Application Programming Interfaces (API)

It is confirmed in the Budget that the government will back the development of an open API standard in UK banking and will work with the banking and FinTech industries with a view to setting out a framework by the end of 2015. This is aimed at enabling FinTech firms to develop ways to better use bank date on behalf of customers and is part of the UK’s commitment to financial technology and innovation.

Were there any surprises?

Luke Scanlon: The government had promised to discuss the next steps on this. We don’t have a great amount of detail, but the next steps could be put in place by the end of the year.
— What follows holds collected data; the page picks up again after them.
/-- Router and port where the reader of a wide read waits. -/
def Purpose.place (who : Purpose) (back : Nat) : Nat × Nat :=
  match who with
  | .ladleRead l _ _ => (ladleRouter l, ladlePort l)
  | .scan _ => (back, edgePort back)
  | _ => (back, 0)

/-- A broken claim or reservation at a slice (R60, R82, R321): the tile of the access faults; a Ladle's is a Ladle slot
violation. Of scan-out, which no tile contains, the data stay away and its pixels count as missing (R411), and nothing
else is raised (DESIGN CHOICE, notes/assumptions/80.md). -/
def State.sliceFault (s : State) (who : Purpose) (code a : Nat) : State :=
  let tile (t th : Nat) : State := s.tileFault (tid t) th code 1 (s.thr (tid t) (thid th)).pc.toNat a
  let mover (t lane : Nat) : Nat := match (s.tile (tid t)).moveHead (decide (lane = 0)) with | some m => m.thread | none => 0
  match who with
  | .ld t th .. => tile t th
  | .sld t th .. => tile t th
  | .gather t th .. => tile t th
  | .store t th => tile t th
  | .moveRead t lane _ _ => tile t (mover t lane)
  | .moveWrite t lane => tile t (mover t lane)
  | .ladleRead l _ _ => s.ladleSlotFault l a
  | .ladleWrite l => s.ladleSlotFault l a
  | _ => s

/-- A KIND 0x11 record claims the slice's wide port for this bank, direction and owner in this ck, and the port has
performed no access in it (R79, R80, R82). -/
def State.sliceClaim (s : State) (n bank dir owner : Nat) : Bool :=
  s.wideFree (64 + n) 0 && (s.sliceSlots n).any (fun r =>
    r.kind == 0x11 && r.arg == bank && r.arg2 % 2 == dir && r.arg2 / 256 % 4 == owner && r.at s.sched)

/-- A bank-violating read at a slice delivers its lanes with substitution and poison (R82, R184): a load's register, or a
part of a move. -/
def State.sliceSubst (s : State) (who : Purpose) (a n : Nat) : State :=
  let lanes (t : Nat) (h : Quad) : State :=
    let (s, l) := s.tileSubst (tid t) h a n
    -- one awaited piece for each flit of the answer
    s.deliver who a l (fun k z => (List.range ((n + 63) / 64)).foldl (fun z _ => z.gotAwait k (s.fck + 1)) z)
  match who with
  | .ld t _ _ _ h _ => lanes t h
  | .sld t _ _ h => lanes t h
  | .moveRead t lane src dst =>
    (match (s.tile (tid t)).moveHead (decide (lane = 0)) with
      | some m => s.moveSubst (tid t) { m with inFlight := m.inFlight - 1 } a (dst + (a - src)) n
      | none => s)
  | _ => s

/-- VAT_READ_REQUEST at slice n: the claim is checked, the bank read through the wide port, whose only access of the ck it
is and whose block it keeps to, and the data leave the slice from 9 ck on (R65, R76, R79). -/
def State.vatReadRequest (s : State) (n : Nat) : State :=
  match s.arrival (fun b => match b with | .vatRead k .. => k == n | _ => false) with
  | none => s
  | some f =>
    let s := s.dropFlit f.age
    match f.body with
    | .vatRead _ a len who back _ =>
      if !s.pdOn (8 + n) then s
      else if !s.sliceClaim n (bankOf a) 0 who.owner || !oneBlock a len 256 then
        (s.sliceSubst who a len).sliceFault who 0x07 a
      else
        let (s, bs, bad) := (s.useWide (64 + n) 0 (bankOf a)).readMem 1 a len
        let (dst, port) := who.place back
        (List.range ((len + 63) / 64)).foldl (fun s i =>
          s.addFlit
            { body := .vatData (a + 64 * i) ((bs.drop (64 * i)).take 64) ((bad.drop (64 * i)).take 64) who
              lane := .data, cls := .read, src := f.dst, dst := dst, port := port, frame := true, age := 0
              pos := .source (s.fck + 9 + i), moved := 0, inp := 5, born := s.ck }) s
    | _ => s

/-- Data of frame reads due at the slices in this ck (R60, R65). -/
def State.injectAll (s : State) : State :=
  s.mesh.flits.foldl (fun s f =>
    s.injectData (fun s f => match f.body with
      | .vatData a _ _ who => s.sliceFault who 0x08 a
      | _ => s) f) s

/-- A write of a move has been made. -/
def State.moveWritten (s : State) (t lane : Nat) : State :=
  let frame := decide (lane = 0)
  match (s.tile (tid t)).moveHead frame with
  | some m => s.modTile (tid t) (fun x => x.setMove frame { m with inFlight := m.inFlight - 1 })
  | none => s

/-- VAT_WRITE_FLIT at slice n: written to the claimed bank in its arrival ck (R65, R82). -/
def State.vatWriteFlit (s : State) (n : Nat) : State :=
  match s.arrival (fun b => match b with | .vatWrite k .. => k == n | _ => false) with
  | none => s
  | some f =>
    let s := s.dropFlit f.age
    match f.body with
    | .vatWrite _ a bs who owner =>
      if !s.pdOn (8 + n) then s
      else if !s.sliceClaim n (bankOf a) 1 owner then s.sliceFault who 0x07 a
      else
        let s := (s.useWide (64 + n) 0 (bankOf a)).writeClaimed a bs
        match who with
        | .moveWrite t lane => s.moveWritten t lane
        | _ => s
    | _ => s

/-! ### Narrow ports (R83, R84, R87) -/

/-- The queue of narrow port p. -/
def State.portQ (s : State) (p : Nat) : List NarrowReq := Sparse.get (fun _ => []) s.mem.ports p

/-- The queue of narrow port p replaced. -/
def State.setPortQ (s : State) (p : Nat) (l : List NarrowReq) : State :=
  { s with mem := { s.mem with ports := Sparse.set (fun _ => []) s.mem.ports p l } }

/-- The requests that have arrived at port p join its queue, in arrival order, urgent ones ahead of the others (R84, R415). -/
def State.portFill (s : State) (p : Nat) : State :=
  let here (f : Flit) : Bool := s.arrived f && (match f.body with | .narrow k _ => k == p | _ => false)
  let when_ (f : Flit) : Nat := match f.pos with | .delivered c => c | _ => 0
  let now := (s.mesh.flits.filter here).foldr (insertBy (fun f g =>
    decide (when_ f < when_ g) || (when_ f == when_ g && decide (f.age ≤ g.age)))) []
  let s := { s with mesh := { s.mesh with flits := s.mesh.flits.filter (fun f => !here f) } }
  let reqs := now.filterMap (fun f => match f.body with | .narrow _ q => some q | _ => none)
  let q := s.portQ p
  s.setPortQ p (q.filter (·.urgent) ++ reqs.filter (·.urgent) ++ (q.filter (fun r => !r.urgent)) ++
    reqs.filter (fun r => !r.urgent))

/-- The effect of a narrow write on what waits for it. -/
def State.narrowWrote (s : State) (who : Purpose) : State :=
  match who with
  | .copyWrite l id => if s.copyIs (lid l) id then s.copyWriteDone (lid l) else s
  | .moveWrite t lane => s.moveWritten t lane
  | .cacheWb => { s with cacheWork := { s.cacheWork with wb := s.cacheWork.wb - 1 } }
  | _ => s

/-- A read by a tile is of lane level, any other of local level (R498). -/
def Purpose.level : Purpose → Nat
  | .ld .. => 1
  | .sld .. => 1
  | .gather .. => 1
  | .moveRead .. => 1
  | .scan _ => 1
  | _ => 0

/-- A request performed at narrow port p (R84, R87): a read leaves a slice 9 ck later, a Pail in the next. -/
def State.narrowDo (s : State) (p : Nat) (q : NarrowReq) : State :=
  let s := (s.useBank p (bankOf q.addr))
  let s := { s with mem := { s.mem with portsUsed := p :: s.mem.portsUsed } }
  let s := if q.waited then s.countNdet 1 else s
  let s := if q.urgent then s.countNdet 4 else s
  match q.wr with
  | some bs => (if s.memThere q.addr then s.writeNarrow q.addr bs else s).narrowWrote q.who
  | none =>
    let there := s.memThere q.addr
    let (s, bs, bad) := if there then s.readMem q.who.level q.addr q.len
      else (s, List.replicate q.len 0, List.replicate q.len true)
    let (r, inp) := if p < 64 then (p, 0) else (servingRouter (rowOfTile q.home) (p - 64), 5)
    s.sendAsync (.narrowData q.addr bs bad q.who) .data .read r q.home q.port (if p < 64 then 1 else 9) inp

/-- An asynchronous thread's own access takes bank b of its Pail in this ck, ahead of the narrow port (R85): a waiting one of
a thread, or the step of a move. -/
def State.threadTakes (s : State) (p b : Nat) : Bool :=
  decide (p < 64) && s.frameActs &&
    (let t := tid p
     allThreads.any (fun j => match (s.thr t j).pailQ with
       | q :: _ => bankOf q.addr == b && decide (q.since ≤ s.fck) && s.openAt t (if q.wr.isSome then 2 else 1) b
       | [] => false) ||
     (match s.moveSeeks t with | some a => bankOf a == b && s.openAt t 1 b | none => false))

/-- NARROW_ACCESS_PERFORM at port p: the head request, once its bank is free (R84, R85). -/
def State.narrowPerform (s : State) (p : Nat) : State :=
  let s := s.portFill p
  match s.portQ p with
  | [] => s
  | q :: rest =>
    if s.mem.portsUsed.contains p then s
    else if s.bankFree p (bankOf q.addr) && !s.threadTakes p (bankOf q.addr) then (s.setPortQ p rest).narrowDo p q
    else s.setPortQ p ({ q with waited := true } :: rest)

/-! ### Asynchronous threads (R85, R169, R172) -/

/-- ASYNC_PAIL_ACCESS: the oldest waiting Pail access of a thread, in an open cycle. Its thread issues no bundle in
this ck's position (R169). -/
def State.asyncPailDo (s : State) (t : TileId) (th : ThreadId) : State :=
  match (s.thr t th).pailQ with
  | [] => s
  | q :: rest =>
    if s.fck < q.since || !s.openAt t (if q.wr.isSome then 2 else 1) (bankOf q.addr) then s
    else
      -- the next one waits from the next ck on
      let rest := match rest with | r :: l => { r with since := max r.since (s.fck + 1) } :: l | [] => []
      let s := s.modThr t th (fun z => { z with pailQ := rest, lastIssue := s.fck + 1 })
      let s := if q.since < s.fck then s.countNdet 1 else s
      s.pailPerform t q

/-! ### Injection (R113) -/

/-- ECC_INJECT_ARM: ARM and DOUBLE written to a memory's injection register. -/
def State.eccArm (s : State) (m : Master) (mem : Nat) (double : Bool) : State :=
  s.regGate m (injectReg mem) (fun s => s.setReg (injectReg mem) (if double then 3 else 1))

/-! ### Traps and answers of the stewards (R69, R111) -/

/-- Steward k. -/
def State.core (s : State) (k : Fin 4) : Steward := s.stew[k]

/-- Steward k changed by a function. -/
def State.modCore (s : State) (k : Fin 4) (f : Steward → Steward) : State :=
  { s with stew := s.stew.set k (f (s.core k)) }

/-- A trap taken in machine mode: mepc, mcause, mtval and mstatus as the RISC-V privileged architecture sets them
(PRESUMED for mstatus, notes/assumptions/40.md). -/
def Steward.trap (z : Steward) (cause tval : Dword) : Steward :=
  let mie := z.mstatus.getLsbD 3
  let st := z.mstatus &&& ~~~ 0x1888
  let st := st ||| (if mie then 0x80 else 0) ||| (if z.user then 0 else 0x1800)
  { z with
    mepc := z.pc
    mcause := cause
    mtval := tval
    user := false
    mstatus := st
    pc := z.mtvec &&& ~~~ 3 }

/-- The exception causes that the Kurix's rules name: illegal instruction 2, breakpoint 3, misaligned and access faults of
fetch 0 and 1, load 4 and 5, store 6 and 7. -/
def State.coreTrap (s : State) (k : Fin 4) (cause tval : Nat) : State :=
  s.modCore k (fun z => z.trap (BitVec.ofNat 64 cause) (BitVec.ofNat 64 tval))

/-- An instruction of the core has retired (R432). -/
def Steward.retired (z : Steward) : Steward := { z with minstret := z.minstret + 1 }

/-- x[rd] written; x0 stays 0. -/
def Steward.wx (z : Steward) (rd : Nat) (v : Dword) : Steward :=
  if rd % 32 = 0 then z else { z with x := z.x.set (Fin.ofNat 32 rd) v }

/-- n bytes as a register value. -/
def loadValue (bs : List Byte) (sgn : Bool) : Dword :=
  BitVec.ofInt 64 (intOfBits (8 * bs.length) sgn (natOfBytes bs))

/-- The data and the status that DBGACC holds of its last access: 1 for error status (R69, R584). -/
def State.debugDone (s : State) (d : Word) (err : Bool) : State :=
  { s with milk := { s.milk with accData := d, accStatus := b2n err } }

/-- The answer to a master's read: a steward's load goes to x[rd], and its fetch to the core (R69, R111). -/
def State.answerRead (s : State) (m : Master) (rd : Nat) (sgn : Bool) (a : Nat) (bs : List Byte) (err : Bool)
    (fetch : Bool := false) : State :=
  match m with
  | .steward k =>
    if err then (s.coreTrap k (if fetch then 1 else 5) a).emit (.answer m [] true)
    else (s.modCore k (fun z => if fetch then z else (z.wx rd (loadValue bs sgn)).retired)).emit (.answer m bs false)
  | .debug =>
    let d := if err then bs.map (fun _ => 0) else bs
    (s.debugDone (BitVec.ofNat 32 (natOfBytes d)) err).emit (.answer m d err)
  | .host => s.hostAnswer a bs
  | _ => s.emit (.answer m bs false)

/-- A write of a master that is refused: a steward traps, the debug port reports it (R69, R88). -/
def State.refuseWrite (s : State) (m : Master) (a : Nat) : State :=
  match m with
  | .steward k => (s.coreTrap k 7 a).emit (.answer m [] true)
  | .debug => (s.debugDone 0 true).emit (.answer m [] true)
  | _ => s

/-- An access to an address that is unassigned or powered off (R69): the host's is reported by a decode record. -/
def State.noAddress (s : State) (m : Master) (a : Nat) : State :=
  if m = .host then s.post 0x51 0 4 0 (BitVec.ofNat 32 a) 0 else s

/-! ### Accesses of masters through the narrow ports (R68, R88, R650) -/

/-- Router and port by which a master's Pail or Vat access enters the mesh (R650). -/
def masterPlace (m : Master) (a : Nat) : Nat × Nat :=
  match m with
  | .steward k => (k.val / 2, edgePort (k.val / 2))
  | .debug => (63, 3)
  | _ =>
    let east := if isPail a then decide (4 ≤ colOf (memOf a)) else decide (68 ≤ memOf a)
    (if east then 3 else 2, 5)

/-- n bytes from a lie in Pail or Vat, in regions that are on (R66, R69). -/
def State.rangeThere (s : State) (a n : Nat) : Bool :=
  !isSram a && !isSram (a + n - 1) && s.memThere a && s.memThere (a + n - 1) && decide (0 < n)

/-- The whole words that n bytes from a touch: first byte and length. -/
def wordSpan (a n : Nat) : Nat × Nat := (a / 8 * 8, (a + n + 7) / 8 * 8 - a / 8 * 8)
Luke Scanlon: This will open up a number of new questions in relation to the obligation on banks to responsibly own and share data. Lawyers will have to think about compliance issues and reputation along with the commercial aspects. Several innovative businesses can provide the type of services that retail bank customers require. So, potentially, banks will be sharing their data, at the customer’s request, with these organisations. We still have to question how safe these organisations are with regards to data privacy.

So was it a negative Budget for banking and finance lawyers?

Charles Kerrigan: It’s not all doom and gloom—what with a 2% cut in duty on whiskey and a penny off a pint of beer. Champagne is frozen at the same level. The effect of these changes on completion mechanics will be one to watch from 6 April 2015.

What has been the reaction from the banking and finance industry?

Matthew Barling, PwC banking tax partner: ‘Today’s announcement will be a blow to the UK banking industry. Coming hard on the heels of the bank loss restriction rules announced in the Autumn Statement, two more bank specific tax measures clearly shows bank taxes remain high on the political agenda. For a sector already under pressure in terms of profitability as a result of regulatory change and other demands, a further £900m increase in the bank levy will be felt acutely. The UK is a global leader in financial services. The short term benefits to the Treasury are perhaps understandable, but this could potentially be at the cost of the longer term growth and competitiveness of the UK as a global financial centre.’

BBA chief executive Anthony Browne: ‘Banks in the UK already pay more than £40bn in taxes each year, helping to fund schools and hospitals across the country. The bank levy imposes a significant cost on banking businesses in the UK, which is making many banks move work and jobs to other parts of the world, and is deterring international banks from investing in the UK. This major increase in the bank levy is likely to accelerate that process and damage the competitiveness of the UK economy. This will also further disadvantage UK headquartered banks by increasing tax on their overseas activities, while their competitors in those markets do not pay this tax at all.’

Dan Thomas, UK head of retail banking, KPMG: ‘While the overall impact of the Budget measures was negative for banks, there was some good news. In particular, the new personal savings allowance which will see 17m savers no longer paying tax will considerably ease the administrative burden for banks and building societies. This represents a form of payback for firms which have invested heavily in their back-office systems and will help to reduce friction in the system. Also, the new Help to Buy ISA for first-time buyers will help mortgage providers get closer to their customers much earlier in the house-buying process than before. Taken together, both these measures will help to attract more deposits among banks' more important customer types—savers and first-time buyers.’

Anna Anthony, head of EMEIA Tax for financial services at EY: ‘This is a three-fold increase in the bank levy in just four years and once again is anti-competitive for our own UK banks. It will hit UK headquartered banks hardest as it’s a tax on their entire global balance sheets, whereas foreign banks in the UK are only taxed on their UK liabilities. The constant tinkering with the tax regime for banks in the UK is unhelpful, and in the long-term unsustainable—the industry will definitely be looking for a commitment to a more certain tax environment in the future.’

The views expressed by our Legal Analysis interviewees are not necessarily those of the proprietor.